Researchers at UT Southwestern have identified a new mechanism by which stress prevents cells from dividing.
Using techniques created at UT Southwestern, the team identified a protein in yeast that plays a previously unrecognized role in cell cycle arrest, the process by which a cell reproduces itself. dividing in two. After accumulating in response to stressful events, the Xbp1 protein appears to suppress the cell cycle, the study suggests.
The results, published in the Journal of Cell Biology, seem to solve a long-standing cell cycle mystery. If scientists can identify a protein in mammals with a similar function, the research could potentially lead to new ways to accelerate wound healing by promoting cell division or improve cancer treatment by doing the opposite.
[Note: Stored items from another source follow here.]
-- ==== Sys2Proof/Machine/RegTable.lean ====
section
/-! DEFINITION. The register tables of the spec: for every register its base, indices, unit and fields with access code and
reset column (R3, R9, R11, R519, R521). -/

namespace Sys2Proof.Machine

/-- Access codes of R11. -/
inductive Acc where
  | ro | rw | rwl | w1c | w1s | rc | wo
  deriving DecidableEq, Repr

/-- The Reset column of R11: a value, or "image", or "fuse" (R521), or 0b01 per fitted die (R24). -/
inductive Rst where
  | val (n : Nat) | image | fuse | fit
  deriving DecidableEq, Repr

/-- The unit a register belongs to (R3): the index that names it, by its place among the register's indices, and how many
indices fall on one port die. -/
inductive UnitOf where
  | always
  | portDie (dim : Nat) (per : Nat)
  | compute (dim : Nat)
  | stack (dim : Nat)
  | d2d (dim : Nat)
  deriving DecidableEq, Repr

structure FieldDef where
  hi : Nat
  lo : Nat
  acc : Acc
  rst : Rst
  deriving DecidableEq, Repr

structure RegDef where
  base : Nat
  /-- Count and stride of each index. -/
  dims : List (Nat × Nat)
  unit : UnitOf
  fields : List FieldDef
  deriving DecidableEq, Repr

def RF.GLB_IDENT : List FieldDef := [⟨7, 0, .ro, .fuse⟩, ⟨15, 8, .ro, .fuse⟩]
def RF.GLB_IDENT_FIT : List FieldDef := [⟨7, 0, .ro, .fuse⟩, ⟨15, 8, .ro, .fuse⟩, ⟨17, 16, .ro, .fuse⟩]
def RF.GLB_DIE_STATUS : List FieldDef := [⟨1, 0, .ro, .val 1⟩, ⟨3, 2, .ro, .val 1⟩, ⟨19, 4, .ro, .fit⟩, ⟨23, 20, .ro, .fit⟩]
def RF.GLB_REFCLK : List FieldDef := [⟨0, 0, .rwl, .image⟩, ⟨1, 1, .rwl, .image⟩, ⟨4, 4, .ro, .val 0⟩, ⟨8, 8, .ro, .val 0⟩, ⟨9, 9, .ro, .val 0⟩, ⟨12, 12, .w1c, .val 0⟩]
def RF.GLB_LC : List FieldDef := [⟨2, 0, .ro, .fuse⟩, ⟨3, 3, .ro, .fuse⟩]
def RF.GLB_RST_CTL : List FieldDef := [⟨0, 0, .wo, .val 0⟩, ⟨31, 16, .wo, .val 0⟩]
def RF.GLB_RST_CAUSE : List FieldDef := [⟨0, 0, .ro, .val 1⟩, ⟨1, 1, .ro, .val 0⟩, ⟨2, 2, .ro, .val 0⟩, ⟨3, 3, .ro, .val 0⟩, ⟨10, 8, .ro, .val 0⟩]
def RF.GLB_WIPE_STATUS : List FieldDef := [⟨0, 0, .ro, .val 0⟩, ⟨1, 1, .ro, .val 0⟩, ⟨2, 2, .ro, .val 0⟩, ⟨15, 8, .ro, .val 0⟩, ⟨23, 16, .ro, .val 0⟩]
def RF.GLB_TURN_STATUS : List FieldDef := [⟨1, 0, .ro, .val 0⟩, ⟨2, 2, .w1c, .val 0⟩, ⟨16, 4, .ro, .val 0⟩]
def RF.GLB_TURN_NUM : List FieldDef := [⟨63, 0, .ro, .val 0⟩]
def RF.GLB_TURN_OVR : List FieldDef := [⟨15, 0, .rc, .val 0⟩, ⟨31, 16, .ro, .val 0⟩]
def RF.GLB_PWR_BUDGET : List FieldDef := [⟨11, 0, .rw, .image⟩, ⟨19, 12, .rw, .image⟩]
def RF.GLB_PWR_LIM : List FieldDef := [⟨11, 0, .rw, .image⟩, ⟨12, 12, .ro, .val 0⟩, ⟨13, 13, .w1c, .val 0⟩]
def RF.GLB_PWR_CLASS : List FieldDef := [⟨7, 0, .rwl, .image⟩, ⟨15, 8, .rw, .image⟩, ⟨18, 16, .rw, .image⟩]
def RF.GLB_PWR_GRANT : List FieldDef := [⟨7, 0, .ro, .val 128⟩, ⟨8, 8, .ro, .val 0⟩, ⟨27, 16, .ro, .val 0⟩]
def RF.GLB_PWR_MEAS : List FieldDef := [⟨11, 0, .ro, .val 0⟩, ⟨12, 12, .w1c, .val 0⟩]
def RF.GLB_THERM_CFG : List FieldDef := [⟨7, 0, .rw, .image⟩, ⟨15, 8, .rw, .image⟩, ⟨23, 16, .rw, .image⟩]
def RF.GLB_THERM_STATUS : List FieldDef := [⟨10, 0, .ro, .val 0⟩, ⟨15, 11, .ro, .val 0⟩, ⟨16, 16, .ro, .val 0⟩, ⟨17, 17, .ro, .val 0⟩]
def RF.GLB_EVT_BASE : List FieldDef := [⟨63, 5, .rw, .val 0⟩]
def RF.GLB_EVT_CFG : List FieldDef := [⟨4, 0, .rw, .val 0⟩, ⟨8, 8, .rw, .val 0⟩, ⟨15, 12, .rw, .image⟩, ⟨31, 16, .rw, .image⟩]
def RF.GLB_EVT_HEAD : List FieldDef := [⟨15, 0, .ro, .val 0⟩]
def RF.GLB_EVT_TAIL : List FieldDef := [⟨15, 0, .rw, .val 0⟩]
def RF.GLB_EVT_FWD : List FieldDef := [⟨7, 0, .rw, .image⟩]
def RF.GLB_EVT_CNT : List FieldDef := [⟨15, 0, .rc, .val 0⟩, ⟨31, 16, .rc, .val 0⟩]

/-- Registers of GLB: R525, R24, R20, R69, R68, R82, R85, R88, R501, R92, R495. -/
def regsGlb0 : List RegDef := [
  ⟨0x00000000, [], .always, RF.GLB_IDENT⟩,
  ⟨0x00000004, [], .always, RF.GLB_IDENT_FIT⟩,
  ⟨0x00000040, [], .always, RF.GLB_DIE_STATUS⟩,
  ⟨0x00000050, [], .always, RF.GLB_REFCLK⟩,
  ⟨0x00000060, [], .always, RF.GLB_LC⟩,
  ⟨0x00000070, [], .always, RF.GLB_RST_CTL⟩,
  ⟨0x00000074, [], .always, RF.GLB_RST_CAUSE⟩,
  ⟨0x00000078, [], .always, RF.GLB_WIPE_STATUS⟩,
  ⟨0x00000100, [], .always, RF.GLB_TURN_STATUS⟩,
  ⟨0x00000108, [], .always, RF.GLB_TURN_NUM⟩,
  ⟨0x00000120, [(8, 0x4)], .always, RF.GLB_TURN_OVR⟩,
  ⟨0x00000200, [], .always, RF.GLB_PWR_BUDGET⟩,
  ⟨0x00000204, [], .always, RF.GLB_PWR_LIM⟩,
  ⟨0x00000210, [(8, 0x4)], .always, RF.GLB_PWR_CLASS⟩,
  ⟨0x00000230, [(8, 0x4)], .always, RF.GLB_PWR_GRANT⟩,
  ⟨0x00000250, [], .always, RF.GLB_PWR_MEAS⟩,
  ⟨0x00000300, [], .always, RF.GLB_THERM_CFG⟩,
  ⟨0x00000304, [], .always, RF.GLB_THERM_STATUS⟩,
  ⟨0x00000400, [], .always, RF.GLB_EVT_BASE⟩,
  ⟨0x00000408, [], .always, RF.GLB_EVT_CFG⟩,
  ⟨0x0000040C, [], .always, RF.GLB_EVT_HEAD⟩,
  ⟨0x00000410, [], .always, RF.GLB_EVT_TAIL⟩,
  ⟨0x00000414, [], .always, RF.GLB_EVT_FWD⟩,
  ⟨0x00000418, [], .always, RF.GLB_EVT_CNT⟩]

def RF.TIME_RAW : List FieldDef := [⟨63, 0, .ro, .val 0⟩]
def RF.TIME_SNAP : List FieldDef := [⟨0, 0, .w1s, .val 0⟩]
def RF.TIME_SNAP_RAW : List FieldDef := [⟨63, 0, .ro, .val 0⟩]
def RF.TIME_SNAP_BRAW : List FieldDef := [⟨63, 0, .ro, .val 0⟩]
def RF.TIME_SNAP_BSEC : List FieldDef := [⟨47, 0, .ro, .val 0⟩]
def RF.TIME_SNAP_BNS : List FieldDef := [⟨31, 0, .ro, .val 0⟩]
def RF.TIME_SNAP_BFRAC : List FieldDef := [⟨15, 0, .ro, .val 0⟩]
def RF.TIME_SNAP_ADJ : List FieldDef := [⟨31, 0, .ro, .val 0⟩]
def RF.TIME_SNAP_TSEC : List FieldDef := [⟨47, 0, .ro, .val 0⟩]
def RF.TIME_SNAP_TNS : List FieldDef := [⟨31, 0, .ro, .val 0⟩]
def RF.TIME_SNAP_TFRAC : List FieldDef := [⟨15, 0, .ro, .val 0⟩]
def RF.TIME_CFG : List FieldDef := [⟨0, 0, .rwl, .image⟩, ⟨1, 1, .rwl, .image⟩, ⟨15, 8, .rwl, .image⟩, ⟨23, 16, .rwl, .image⟩, ⟨31, 24, .rw, .image⟩]
def RF.TIME_SERVO : List FieldDef := [⟨3, 0, .rw, .image⟩, ⟨7, 4, .rw, .image⟩, ⟨15, 8, .rw, .image⟩, ⟨31, 16, .rw, .image⟩]
def RF.TIME_STEP : List FieldDef := [⟨15, 0, .rw, .image⟩, ⟨19, 16, .rw, .image⟩]
def RF.TIME_HOLD : List FieldDef := [⟨15, 0, .rw, .image⟩, ⟨23, 16, .rw, .image⟩, ⟨31, 24, .rw, .image⟩]
def RF.TIME_STATUS : List FieldDef := [⟨1, 0, .ro, .val 0⟩, ⟨2, 2, .ro, .val 0⟩, ⟨3, 3, .ro, .val 0⟩, ⟨14, 4, .ro, .val 0x7FF⟩, ⟨23, 16, .ro, .val 0⟩, ⟨26, 24, .ro, .val 0⟩, ⟨27, 27, .w1c, .val 0⟩]
def RF.TIME_ROOTID : List FieldDef := [⟨31, 0, .ro, .val 0⟩]
def RF.TIME_OFFSET : List FieldDef := [⟨31, 0, .ro, .val 0⟩]
def RF.TIME_DELAY : List FieldDef := [⟨31, 0, .ro, .val 0⟩]
def RF.TIME_ADJAVG : List FieldDef := [⟨31, 0, .ro, .val 0⟩]
def RF.TIME_CTL : List FieldDef := [⟨0, 0, .w1s, .val 0⟩, ⟨1, 1, .w1s, .val 0⟩, ⟨2, 2, .w1s, .val 0⟩, ⟨3, 3, .rw, .val 0⟩]
def RF.TIME_STEER_ADJ : List FieldDef := [⟨31, 0, .rw, .val 0⟩]
def RF.TIME_STEER_PH : List FieldDef := [⟨31, 0, .rw, .val 0⟩]
def RF.TIME_SET_SEC : List FieldDef := [⟨47, 0, .rw, .val 0⟩]
def RF.TIME_SET_NS : List FieldDef := [⟨29, 0, .rw, .val 0⟩]

/-- Registers of TIME: R430. -/
def regsTime0 : List RegDef := [
  ⟨0x01000000, [], .always, RF.TIME_RAW⟩,
  ⟨0x01000010, [], .always, RF.TIME_SNAP⟩,
  ⟨0x01000018, [], .always, RF.TIME_SNAP_RAW⟩,
  ⟨0x01000020, [], .always, RF.TIME_SNAP_BRAW⟩,
  ⟨0x01000028, [], .always, RF.TIME_SNAP_BSEC⟩,
  ⟨0x01000030, [], .always, RF.TIME_SNAP_BNS⟩,
  ⟨0x01000034, [], .always, RF.TIME_SNAP_BFRAC⟩,
  ⟨0x01000038, [], .always, RF.TIME_SNAP_ADJ⟩,
  ⟨0x01000040, [], .always, RF.TIME_SNAP_TSEC⟩,
  ⟨0x01000048, [], .always, RF.TIME_SNAP_TNS⟩,
  ⟨0x0100004C, [], .always, RF.TIME_SNAP_TFRAC⟩,
  ⟨0x01000080, [], .always, RF.TIME_CFG⟩,
  ⟨0x01000084, [], .always, RF.TIME_SERVO⟩,
  ⟨0x01000088, [], .always, RF.TIME_STEP⟩,
  ⟨0x0100008C, [], .always, RF.TIME_HOLD⟩,
  ⟨0x010000A0, [], .always, RF.TIME_STATUS⟩,
  ⟨0x010000A4, [], .always, RF.TIME_ROOTID⟩,
  ⟨0x010000A8, [], .always, RF.TIME_OFFSET⟩,
  ⟨0x010000AC, [], .always, RF.TIME_DELAY⟩,
  ⟨0x010000B0, [], .always, RF.TIME_ADJAVG⟩,
  ⟨0x010000C0, [], .always, RF.TIME_CTL⟩,
  ⟨0x010000C4, [], .always, RF.TIME_STEER_ADJ⟩,
  ⟨0x010000C8, [], .always, RF.TIME_STEER_PH⟩,
  ⟨0x010000D0, [], .always, RF.TIME_SET_SEC⟩,
  ⟨0x010000D8, [], .always, RF.TIME_SET_NS⟩]

def RF.TIME_CORR : List FieldDef := [⟨15, 0, .ro, .fuse⟩, ⟨31, 16, .ro, .fuse⟩]
def RF.TIME_CNT : List FieldDef := [⟨31, 0, .rc, .val 0⟩]
def RF.TIME_TSR_BASE : List FieldDef := [⟨63, 5, .rw, .val 0⟩]
def RF.TIME_TSR_CFG : List FieldDef := [⟨4, 0, .rw, .val 0⟩, ⟨8, 8, .rw, .val 0⟩]
def RF.TIME_TSR_HEAD : List FieldDef := [⟨15, 0, .ro, .val 0⟩]
def RF.TIME_TSR_TAIL : List FieldDef := [⟨15, 0, .rw, .val 0⟩]
def RF.TIME_CAP_CFG : List FieldDef := [⟨1, 0, .rw, .image⟩]
def RF.TIME_CAP_SEC : List FieldDef := [⟨47, 0, .ro, .val 0⟩]
def RF.TIME_CAP_NS : List FieldDef := [⟨31, 0, .ro, .val 0⟩]
def RF.TIME_CAP_STAT : List FieldDef := [⟨15, 0, .ro, .val 0⟩, ⟨16, 16, .ro, .val 0⟩, ⟨21, 17, .ro, .val 0⟩, ⟨22, 22, .w1c, .val 0⟩, ⟨23, 23, .w1s, .val 0⟩]
def RF.TIME_PPS_CFG : List FieldDef := [⟨0, 0, .rw, .image⟩, ⟨1, 1, .rw, .image⟩, ⟨11, 2, .rw, .image⟩, ⟨31, 12, .rw, .image⟩]
def RF.TIME_PPS_PHASE : List FieldDef := [⟨31, 0, .rw, .image⟩]
def RF.TIME_PORT_ASYM : List FieldDef := [⟨15, 0, .rw, .image⟩]

/-- Registers of TIME: R430. -/
def regsTime1 : List RegDef := [
  ⟨0x01000100, [(8, 0x4)], .always, RF.TIME_CORR⟩,
  ⟨0x01000140, [(8, 0x4)], .always, RF.TIME_CNT⟩,
  ⟨0x01000180, [], .always, RF.TIME_TSR_BASE⟩,
  ⟨0x01000188, [], .always, RF.TIME_TSR_CFG⟩,
  ⟨0x0100018C, [], .always, RF.TIME_TSR_HEAD⟩,
  ⟨0x01000190, [], .always, RF.TIME_TSR_TAIL⟩,
  ⟨0x01000200, [(8, 0x20)], .always, RF.TIME_CAP_CFG⟩,
  ⟨0x01000208, [(8, 0x20)], .always, RF.TIME_CAP_SEC⟩,
  ⟨0x01000210, [(8, 0x20)], .always, RF.TIME_CAP_NS⟩,
  ⟨0x01000214, [(8, 0x20)], .always, RF.TIME_CAP_STAT⟩,
  ⟨0x01000300, [(2, 0x10)], .always, RF.TIME_PPS_CFG⟩,
  ⟨0x01000304, [(2, 0x10)], .always, RF.TIME_PPS_PHASE⟩,
  ⟨0x01001000, [(1024, 0x4)], .portDie 0 128, RF.TIME_PORT_ASYM⟩]

def RF.SEC_BOOT_STATUS : List FieldDef := [⟨3, 0, .ro, .val 0⟩, ⟨4, 4, .ro, .val 0⟩, ⟨15, 8, .ro, .val 0⟩, ⟨23, 16, .ro, .val 0⟩, ⟨30, 24, .ro, .val 0⟩]
def RF.SEC_BOOT_RUN : List FieldDef := [⟨0, 0, .wo, .val 0⟩]
def RF.SEC_KEY_REVOKE : List FieldDef := [⟨1, 0, .rw, .val 0⟩, ⟨8, 8, .w1s, .val 0⟩, ⟨9, 9, .ro, .val 0⟩, ⟨11, 10, .ro, .val 0⟩]
def RF.SEC_SVN_ADV : List FieldDef := [⟨6, 0, .rw, .val 0⟩, ⟨8, 8, .w1s, .val 0⟩, ⟨9, 9, .ro, .val 0⟩, ⟨11, 10, .ro, .val 0⟩, ⟨22, 16, .ro, .fuse⟩]
def RF.SEC_LC_NONCE : List FieldDef := [⟨31, 0, .ro, .val 0⟩]
def RF.SEC_LC_REQ : List FieldDef := [⟨2, 0, .wo, .val 0⟩, ⟨8, 8, .ro, .val 0⟩, ⟨11, 9, .ro, .val 0⟩]
def RF.SEC_MBX_CTL : List FieldDef := [⟨7, 0, .rw, .val 0⟩, ⟨9, 8, .rw, .val 0⟩, ⟨16, 16, .w1s, .val 0⟩, ⟨17, 17, .ro, .val 0⟩, ⟨31, 24, .ro, .val 0⟩]
def RF.SEC_MBX : List FieldDef := [⟨31, 0, .rw, .val 0⟩]

/-- Registers of SEC: R61, R526. -/
def regsSec0 : List RegDef := [
  ⟨0x02000000, [], .always, RF.SEC_BOOT_STATUS⟩,
  ⟨0x02000004, [], .always, RF.SEC_BOOT_RUN⟩,
  ⟨0x02000010, [], .always, RF.SEC_KEY_REVOKE⟩,
  ⟨0x02000014, [], .always, RF.SEC_SVN_ADV⟩,
  ⟨0x02000020, [(3, 0x4)], .always, RF.SEC_LC_NONCE⟩,
  ⟨0x02000030, [], .always, RF.SEC_LC_REQ⟩,
  ⟨0x02000040, [], .always, RF.SEC_MBX_CTL⟩,
  ⟨0x02001000, [(1024, 0x4)], .always, RF.SEC_MBX⟩]

def RF.MGT_MP_CFG : List FieldDef := [⟨0, 0, .rw, .val 0⟩, ⟨2, 1, .rw, .val 2⟩, ⟨4, 3, .rw, .val 0⟩]
def RF.MGT_MP_STAT : List FieldDef := [⟨0, 0, .ro, .val 0⟩, ⟨1, 1, .w1c, .val 0⟩, ⟨31, 16, .rc, .val 0⟩]
def RF.MGT_MP_MAC : List FieldDef := [⟨47, 0, .ro, .fuse⟩]
def RF.MGT_PCIE_CFG : List FieldDef := [⟨0, 0, .ro, .val 0⟩, ⟨2, 1, .rwl, .image⟩, ⟨5, 3, .rwl, .image⟩, ⟨7, 7, .rw, .val 0⟩]
def RF.MGT_PCIE_STAT : List FieldDef := [⟨2, 0, .ro, .val 0⟩, ⟨5, 3, .ro, .val 0⟩, ⟨6, 6, .ro, .val 0⟩, ⟨7, 7, .w1c, .val 0⟩]
def RF.MGT_PCIE_DOORBELL : List FieldDef := [⟨5, 0, .wo, .val 0⟩]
“Scientists have been studying this fundamental process for almost seven decades,” said Orlando Argüello-Miranda, Ph.D., an instructor who co-led the study with the assistant professor Jungsik Noh, Ph.D., both from UTSW’s Lyda Hill Department of Bioinformatics. “We have essentially identified a protein that can stop the cell cycle in response to stressful conditions.”
Scientists have long known that the cell cycle consists of several defined stages when a cell goes from a state of rest to an increase in size as it copies its genetic material – or DNA – in a process known as replication. of DNA, condenses its DNA and eventually divides into two “daughter” cells.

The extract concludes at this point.